Seco agosto da vida
Assolada pelo vento, os Campos da Vacaria recebem agosto. A poeira, o ar seco e a pressa toma conta das ruas e das pessoas. Se celebra a Abadia nestes dias de horizontes enfumaçados. A cidade cresce, o campo se movimenta. A dança da população segue o ritmo que agosto nos tem proposto.
Agosto: que má fama carregas contigo! Dá-se o fim do ano, mas não o fim dos teus dias! É o que se ouve por aí... Duras não mais que alguns outros meses, no entanto, o peso de teus dias parece atrasá-lo a passagem. O arvoredo sinaliza a direção do vento carregado de poeira todo o dia desde a madrugada todos os dias para um lado diferente e nem mesmo o barulho da ventania veloz abafa o tic-tac do relógio em tuas tardes ensolaradas.
Até mesmo o coqueiro mais alto e convencido se dobra ao sol e ao vento de agosto. Indeciso e radical, passamos do frio mais intenso a calores insuportáveis harmonizados tão somente pelo ar seco e acompanhado pela incessante sinfonia de espirros. Este espetáculo não tem intervalos para que se molhe a garganta e o espírito, afinal de contas agosto não rima com chuva ou água.
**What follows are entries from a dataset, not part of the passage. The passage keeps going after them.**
/-- R299, R307: an overflowed bucket leaves a header of status 1 and the fallback of its row, which goes to FBVEC, or to C's handler. -/
theorem test_fallback :
    (let t := after (exec (.chainRead 0) (fallingBack (2 ^ 31) { projected with ops := [gathering] }))
     readNat t.mem (sliceKey 0 520) 4 = 1 ∧ (ranIn t).ops.map (·.late) = [some ⟨.denseFallback, .a, 0⟩]) ∧
    (let o : Op := { gathering with phase := .done, late := some ⟨.denseFallback, .a, 0⟩ }
     let st := { (projected.setHead 0 { projected.head 0 with fbvec := 0x300000 }).setTl 8 ⟨1, 0, []⟩ with ops := [o] }
     let t := ranIn (after (exec (.engineOperationComplete 0 8 .clean) (state0 .x st)))
     t.xs.pc = 0x300000 ∧ t.hfact = true ∧ (t.head 0).fbwhy = 1 ∧ (t.head 0).fbcnt = 1) := by decide +kernel

/-- A strand whose C has not taken a branch to 0x200800. -/
def branched : Strand := { mapped page 0 with c := { (mapped page 0).c with targets := [0x200800] } }

theorem witness_AnswersArrive_targets :
    (trained (state0 .c branched)).strands.find? (runKey 0) = some branched ∧
    translate (trained (state0 .c branched)) branched 0 0x200880 = .found page ∧ page.target 0x200880 = .cell 0x880 ∧
    (∃ b ∈ branched.c.targets, rowOf (0x200880 : Word).toNat = rowOf b.toNat ∨ rowOf (0x200880 : Word).toNat = rowOf b.toNat + 128) ∧
    rowOf branched.c.pc.toNat + 256 < rowOf (0x200900 : Word).toNat ∧
    (∀ b ∈ branched.c.targets, rowOf (0x200900 : Word).toNat ≠ rowOf b.toNat ∧ rowOf (0x200900 : Word).toNat ≠ rowOf b.toNat + 128) :=
  ⟨rfl, by decide +kernel, by decide +kernel, ⟨0x200800, by decide +kernel⟩, by decide +kernel, by
    intro b h; rw [show branched.c.targets = [0x200800] from rfl, List.mem_singleton] at h; subst h; decide +kernel⟩

/-- R155: the rows along the target of a branch that C has not taken are fetched ahead, and no others there. -/
theorem test_fetch_target :
    let got (va : Word) : Nat := (ranIn (after (exec (.instructionFetchReturn 0 .c va) (trained (state0 .c branched))))).c.window.length
    (ran (.beq 6 7 0x100) (state0 .c (strand0.wx 7 1))).c.targets = [0x200800] ∧
    got 0x200800 = 1 ∧ got 0x200880 = 1 ∧ got 0x200900 = 0 := by decide +kernel

theorem witness_StrandsBindAndEnd_slots :
    let l : Launch := { launch1 (packet 1 1 0 0 0 0) 1 with packet := BitVec.ofNat 512 (1 + 2 ^ 32 + 2 ^ 192 * 0x203000) }
    let s := { module_ l [(0, overStrand), (1, { strand0 with uid := 2 })] 0x21 with mem := tables }
    let s := { s with dev := { s.dev with ptbase := Device.reset.ptbase.set 0 0x4000 } }
    s.strands.find? (runKey 0) = some overStrand ∧ strandOver s overStrand = true ∧ overStrand.launch = 1 ∧
    s.strands.find? (runKey 0 + 1) = some { strand0 with uid := 2 } ∧ strand0.det = false ∧ ({ strand0 with det := true } : Strand).det = true ∧
    l.ended + 1 = pkStrands l.packet ∧ s.health = .clean ∧ (∃ m, Signalled s l.fn l.packet l.status m) ∧
    hdOff (BitVec.ofNat 512 (2 ^ 64)) 1 ≠ 0 ∧ hdOff (launch1 0 0).header 2 = 0 :=
  ⟨by decide +kernel, by decide +kernel, rfl, by decide +kernel, rfl, rfl, by decide +kernel, rfl,
    ⟨_, .inr ⟨by decide +kernel, 0x3000, ok_of_some (by decide +kernel), rfl⟩⟩, by decide +kernel, by decide +kernel⟩

/-- R79, R86: the end of the only strand stores 1 at SIGNAL, and the resident strand takes the slot. -/
theorem test_strand_end :
    let l : Launch := { launch1 (packet 1 1 0 0 0 0) 1 with packet := BitVec.ofNat 512 (1 + 2 ^ 32 + 2 ^ 192 * 0x203000) }
    let s := { module_ l [(0, overStrand), (1, { strand0 with uid := 2 })] 0x21 with mem := tables }
    let t := after (exec (.strandEnd 0) { s with dev := { s.dev with ptbase := Device.reset.ptbase.set 0 0x4000 } })
    readNat t.mem 0x3000 8 = 1 ∧ (t.strands.map (fun p => (p.1, p.2.uid))) = [(0, 2)] ∧ t.dev.launches = [] := by decide +kernel

/-- R63, R65: L stands at KADDR plus its header offset, S, which has none, has ended. -/
theorem test_header_addresses :
    let l : Launch := { launch1 (packet 1 2 0 0 0 0) 0 with header := BitVec.ofNat 512 (0x4000000000 + 2 ^ 64 * 0x80) }
    let st := ranIn (after (exec (.strandBind 0) (module_ l [] 1)))
    hdOff l.header 1 = 0x80 ∧ st.l.pc = 0x202080 ∧ st.l.ended = false ∧ st.ss.ended = true := by decide +kernel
A cachorrada na rua late quase louca. Uma coruja pousa na placa de PARE e grita alto. O vento sacode a quaresmeira. Ruídos da festa da padroeira chegam até mim, do outro lado da cidade e uma série de orações me vêm à cabeça. Não é instigante este encontro da Abadia com o mês que mais mete medo no ano? Depois disso, um portão range lento lá fora, de meu leito não ouso levantar, salvo para espiar a noite fresca que se aparece para ninguém admirá-la.
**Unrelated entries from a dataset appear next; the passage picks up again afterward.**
-- ==== Sys2Proof/Word.lean ====
section
/-! DEFINITION. The machine's word and its plainest readings (00_scope.md R7). -/

namespace Sys2Proof

/-- One 16-bit word: a register, a memory word, an address, an instruction (R6, R7). -/
abbrev Word := BitVec 16

/-- One byte of a program file; no byte exists inside the machine (R32, R142). -/
abbrev Byte := BitVec 8

/-- `s16(v)` of R7: the two's complement reading of a word. -/
abbrev s16 (v : Word) : Int := v.toInt

end Sys2Proof
end

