-- ==== Sys2Proof/Config.lean ====
section
/-! DEFINITION. The implementation parameters of 00_scope.md R6. The spec fixes every one of them for the
engine, so there is no free value here; FILE_BYTE_ORDER is an argument of the loader (R142). -/

namespace Sys2Proof.Config

/-- RESET_PC (R6, R24): the entry point. -/
def resetPc : Word := 0x0000#16

/-- RESET_SP (R6, R24): the value of `x[0]` after reset, the empty stack. -/
def resetSp : Word := 0xFFFF#16

/-- LOAD_BASE (R6, R141): the address of program word 0. -/
def loadBase : Nat := 0

/-- The number of words of memory (R6, R30). -/
def memWords : Nat := 65536

/-- PROT_LO (R6, R36): the lowest protected address. -/
def protLo : Word := 0x0100#16

/-- PROT_HI (R6, R36): the highest protected address. -/
def protHi : Word := 0x7FFF#16

/-- STACK_LO (R6, R37): a push with SP below it overflows. -/
def stackLo : Word := 0xF000#16

/-- STACK_HI (R6, R38): a pop with SP equal to it underflows. -/
def stackHi : Word := 0xFFFF#16

/-- VRAM_BASE (R6, R39): the first word of the video window, ordinary memory to the engine. -/
def vramBase : Word := 0xE000#16

/-- VRAM_WORDS (R6, R39): 64 × 64 words in the reference configuration. -/
def vramWords : Nat := 4096

end Sys2Proof.Config
end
Às campinas secas e seus tons amarelo-esverdeados são esporadicamente atingidas pelo fogo das queimadas, que espantam os tatus que vão a morrer no asfalto ou pelas balas de uma espingarda à espreita: será seu destino? O preto do mato queimado descontrasta com o que os olhos esperam ver na paisagem interiorana. Olhos estes que secam logo e ardem, parecendo não querer mais ver tal cenário de sequidão.
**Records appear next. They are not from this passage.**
-- ==== Sys2Proof/Certificates/Slice0/Obligations.lean ====
section
/-! DEFINITION. The statements for the provers. Rules are of spec/; "Dn" is a decision of 92_eei_decisions.md, the
spec's own choice where its source is silent; "log n" is notes/assumptions/n.md. -/

open Sys2Proof Sys2Proof.Machine

/-! ### What each instruction does: every constructor of Instr completes -/

/-- R80: HLT clears `running` and changes nothing else, the fault record included; a step in Running at a word with
0x0 in bits 15 to 12, whatever the other bits, does that and leaves the pc one further. -/
def Obligations.HaltStopsAndChangesNothingElse : Prop :=
  ∀ (s : State) (ign : BitVec 12),
    (∃ t, exec (.hlt ign) s = .next t ∧ t.running = false ∧ t.fault = s.fault ∧ t.flags = s.flags ∧ t.pc = s.pc ∧
      sameRegsExcept [] s t ∧ sameMemExcept [] s t) ∧
    encode (.hlt 0) = 0x0000 ∧
    (s.running = true → (s.readMem s.pc).extractLsb' 12 4 = 0x0 →
      ∃ t, step s = .next t ∧ t.running = false ∧ t.fault = s.fault ∧ t.flags = s.flags ∧ t.pc = s.pc + 1 ∧
        sameRegsExcept [] s t ∧ sameMemExcept [] s t)

/-- AND, OR and XOR, opcodes 0x5 to 0x7 of format A, work bit by bit on Rd and the second operand and write Rd alone,
in both forms; the high byte of an immediate operand is zero (41_alu.md; the layout of format A is the spec's decision
D1 and the zero extension its D6, log 6). -/
def Obligations.BitwiseLogicWritesRdBitByBit : Prop :=
  (∀ w : Word,
    (w.extractLsb' 12 4 = 0x5 → decode w =
      if w.getLsbD 0 then .andImm (rdField w) (imm8Field w) else .andReg (rdField w) (rsField w) (aluIgnored w)) ∧
    (w.extractLsb' 12 4 = 0x6 → decode w =
      if w.getLsbD 0 then .orImm (rdField w) (imm8Field w) else .orReg (rdField w) (rsField w) (aluIgnored w)) ∧
    (w.extractLsb' 12 4 = 0x7 → decode w =
      if w.getLsbD 0 then .xorImm (rdField w) (imm8Field w) else .xorReg (rdField w) (rsField w) (aluIgnored w))) ∧
  ∀ (s : State) (rd rs : Reg) (ign : BitVec 5) (imm : BitVec 8),
    onlyRegSuch rd (fun v => ∀ k, v.getLsbD k = ((s.reg rd).getLsbD k && (s.reg rs).getLsbD k)) s
      (exec (.andReg rd rs ign) s) ∧
    onlyRegSuch rd (fun v => ∀ k, v.getLsbD k = ((s.reg rd).getLsbD k && imm.getLsbD k)) s
      (exec (.andImm rd imm) s) ∧
    onlyRegSuch rd (fun v => ∀ k, v.getLsbD k = ((s.reg rd).getLsbD k || (s.reg rs).getLsbD k)) s
      (exec (.orReg rd rs ign) s) ∧
    onlyRegSuch rd (fun v => ∀ k, v.getLsbD k = ((s.reg rd).getLsbD k || imm.getLsbD k)) s
      (exec (.orImm rd imm) s) ∧
    onlyRegSuch rd (fun v => ∀ k, v.getLsbD k = ((s.reg rd).getLsbD k ^^ (s.reg rs).getLsbD k)) s
      (exec (.xorReg rd rs ign) s) ∧
    onlyRegSuch rd (fun v => ∀ k, v.getLsbD k = ((s.reg rd).getLsbD k ^^ imm.getLsbD k)) s
      (exec (.xorImm rd imm) s)

/-- ADD, SUB and MUL write Rd with the exact result reduced mod 65536 and nothing else. The reduction is the spec's
decision D10 (41_alu.md R89), the zero extension of the immediate its D6 (log 7). -/
def Obligations.ArithmeticWrapsAndWritesRdOnly : Prop :=
  ∀ (s : State) (rd rs : Reg) (ign : BitVec 5) (imm : BitVec 8),
    onlyRegSuch rd (fun v => v.toNat = ((s.reg rd).toNat + (s.reg rs).toNat) % 65536) s (exec (.addReg rd rs ign) s) ∧
    onlyRegSuch rd (fun v => v.toNat = ((s.reg rd).toNat + imm.toNat) % 65536) s (exec (.addImm rd imm) s) ∧
    onlyRegSuch rd (fun v => (v.toNat : Int) = ((s.reg rd).toNat - (s.reg rs).toNat : Int) % 65536) s
      (exec (.subReg rd rs ign) s) ∧
    onlyRegSuch rd (fun v => (v.toNat : Int) = ((s.reg rd).toNat - imm.toNat : Int) % 65536) s (exec (.subImm rd imm) s) ∧
    onlyRegSuch rd (fun v => v.toNat = (s.reg rd).toNat * (s.reg rs).toNat % 65536) s (exec (.mulReg rd rs ign) s) ∧
    onlyRegSuch rd (fun v => v.toNat = (s.reg rd).toNat * imm.toNat % 65536) s (exec (.mulImm rd imm) s)

/-- MOV replaces all of Rd with the second operand and changes nothing else; the immediate is zero-extended, the
spec's decision D6 (log 7). -/
def Obligations.MoveReplacesRdWithOperand : Prop :=
  ∀ (s : State) (rd rs : Reg) (ign : BitVec 5) (imm : BitVec 8),
    onlyRegSuch rd (fun v => v = s.reg rs) s (exec (.movReg rd rs ign) s) ∧
    onlyRegSuch rd (fun v => v.toNat = imm.toNat) s (exec (.movImm rd imm) s)

/-- DIV, both forms: the unsigned quotient, truncated (decision D11); a zero divisor raises DivideByZero and leaves
Rd (decision D12). Log 7. -/
def Obligations.DivideIsUnsignedAndFaultsOnZero : Prop :=
  ∀ (s : State) (rd rs : Reg) (ign : BitVec 5) (imm : BitVec 8),
    (if s.reg rs = 0 then trapsWith .divideByZero 0 (encode (.divReg rd rs ign)) s (exec (.divReg rd rs ign) s)
     else onlyRegSuch rd (fun v => v.toNat = (s.reg rd).toNat / (s.reg rs).toNat) s (exec (.divReg rd rs ign) s)) ∧
    (if imm = 0 then trapsWith .divideByZero 0 (encode (.divImm rd imm)) s (exec (.divImm rd imm) s)
     else onlyRegSuch rd (fun v => v.toNat = (s.reg rd).toNat / imm.toNat) s (exec (.divImm rd imm) s))

/-- SHL, SHR, SAR and ROR by an immediate amount 0 to 63, by the arithmetic meaning of the operation, which decision
D13 takes for amounts of 16 and more (log 7). -/
def Obligations.ShiftsByImmediateAmount : Prop :=
  ∀ (s : State) (rd : Reg) (amt : BitVec 6),
    onlyRegSuch rd (fun v => v.toNat = (s.reg rd).toNat * 2 ^ amt.toNat % 65536) s (exec (.shlImm rd amt) s) ∧
    onlyRegSuch rd (fun v => v.toNat = (s.reg rd).toNat / 2 ^ amt.toNat) s (exec (.shrImm rd amt) s) ∧
    onlyRegSuch rd (fun v => v.toInt = (s.reg rd).toInt / 2 ^ amt.toNat) s (exec (.sarImm rd amt) s) ∧
    onlyRegSuch rd (fun v => ∀ k, k < 16 → v.getLsbD k = (s.reg rd).getLsbD ((k + amt.toNat) % 16)) s
      (exec (.rorImm rd amt) s)

/-- The same four by a register: the amount is the whole 16-bit value of the register the 6-bit field names (decision
D13); a field above 7 names none and raises RegisterIndexOutOfRange (decision D14). Log 7, log 6. -/
def Obligations.ShiftsByRegisterAmountOrFault : Prop :=
  ∀ (s : State) (rd : Reg) (idx : BitVec 6),
    if idx.toNat ≤ 7 then
      ∀ n, n = (s.reg (Reg.ofBits (idx.setWidth 3))).toNat →
        onlyRegSuch rd (fun v => v.toNat = (s.reg rd).toNat * 2 ^ n % 65536) s (exec (.shlReg rd idx) s) ∧
        onlyRegSuch rd (fun v => v.toNat = (s.reg rd).toNat / 2 ^ n) s (exec (.shrReg rd idx) s) ∧
        onlyRegSuch rd (fun v => v.toInt = (s.reg rd).toInt / 2 ^ n) s (exec (.sarReg rd idx) s) ∧
        onlyRegSuch rd (fun v => ∀ k, k < 16 → v.getLsbD k = (s.reg rd).getLsbD ((k + n) % 16)) s
          (exec (.rorReg rd idx) s)
    else
      ∀ i, i = Instr.shlReg rd idx ∨ i = .shrReg rd idx ∨ i = .sarReg rd idx ∨ i = .rorReg rd idx →
        trapsWith .registerIndexOutOfRange (idx.setWidth 16) (encode i) s (exec i s)

/-- LD writes Rd with the word at the effective address, or, when that is protected, faults and leaves Rd
(44_load_store.md, its two instructions; what a fault records and leaves is decisions D20 and D21, log 9). -/
def Obligations.LoadReadsUnlessProtected : Prop :=
  ∀ (s : State) (rd rb : Reg) (off : BitVec 6) (ea : Word), ea = effectiveAddress s rb off →
    if 0x0100 ≤ ea.toNat ∧ ea.toNat ≤ 0x7FFF then
      trapsWith .protectedAccess ea (encode (.ld rd rb off)) s (exec (.ld rd rb off) s)
    else onlyRegSuch rd (fun v => v = s.readMem ea) s (exec (.ld rd rb off) s)

/-- ST stores the register at the effective address and changes nothing else, or, when that is protected, faults and
leaves memory (44_load_store.md, its two instructions; decisions D20 and D21, log 9). -/
def Obligations.StoreWritesUnlessProtected : Prop :=
  ∀ (s : State) (rs rb : Reg) (off : BitVec 6) (ea : Word), ea = effectiveAddress s rb off →
    if 0x0100 ≤ ea.toNat ∧ ea.toNat ≤ 0x7FFF then
      trapsWith .protectedAccess ea (encode (.st rs rb off)) s (exec (.st rs rb off) s)
    else ∃ t, exec (.st rs rb off) s = .next t ∧ t.readMem ea = s.reg rs ∧ sameMemExcept [ea] s t ∧
      sameRegsExcept [] s t ∧ sameStatus s t ∧ t.pc = s.pc

/-- PUSH, both forms, with SP inside the stack range: the value is stored where SP points and SP goes down by one
(decision D15, log 8); the register is read before SP moves (D24) and the immediate is zero-extended (D7). -/
def Obligations.PushStoresThenDecrements : Prop :=
  ∀ s : State, 0xF000 ≤ (s.reg .r0).toNat →
    (∀ (idx : BitVec 9) (ign : BitVec 1), idx.toNat ≤ 7 →
      ∃ t, exec (.pushReg idx ign) s = .next t ∧ pushed (s.reg (Reg.ofBits (idx.setWidth 3))) s t ∧ t.pc = s.pc) ∧
    ∀ (val : BitVec 9) (ign : BitVec 1),
      ∃ t v, exec (.pushImm val ign) s = .next t ∧ v.toNat = val.toNat ∧ pushed v s t ∧ t.pc = s.pc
O chão sedento pela água não tardará a receber sua recompensa pelo período de privação. Lá pro último trimestre do ano a lua usará as valetas antes secas como espelho d’água e encherá os olhos, aqueles mesmos que antes se fechavam porque ardiam. Pelas ruas, poeira baixa e barro nas esquinas: Novas provações, agora úmidas, as quais dão a entender que, agosto da vida, em qualquer temporada pode-se viver o mês do cachorro louco.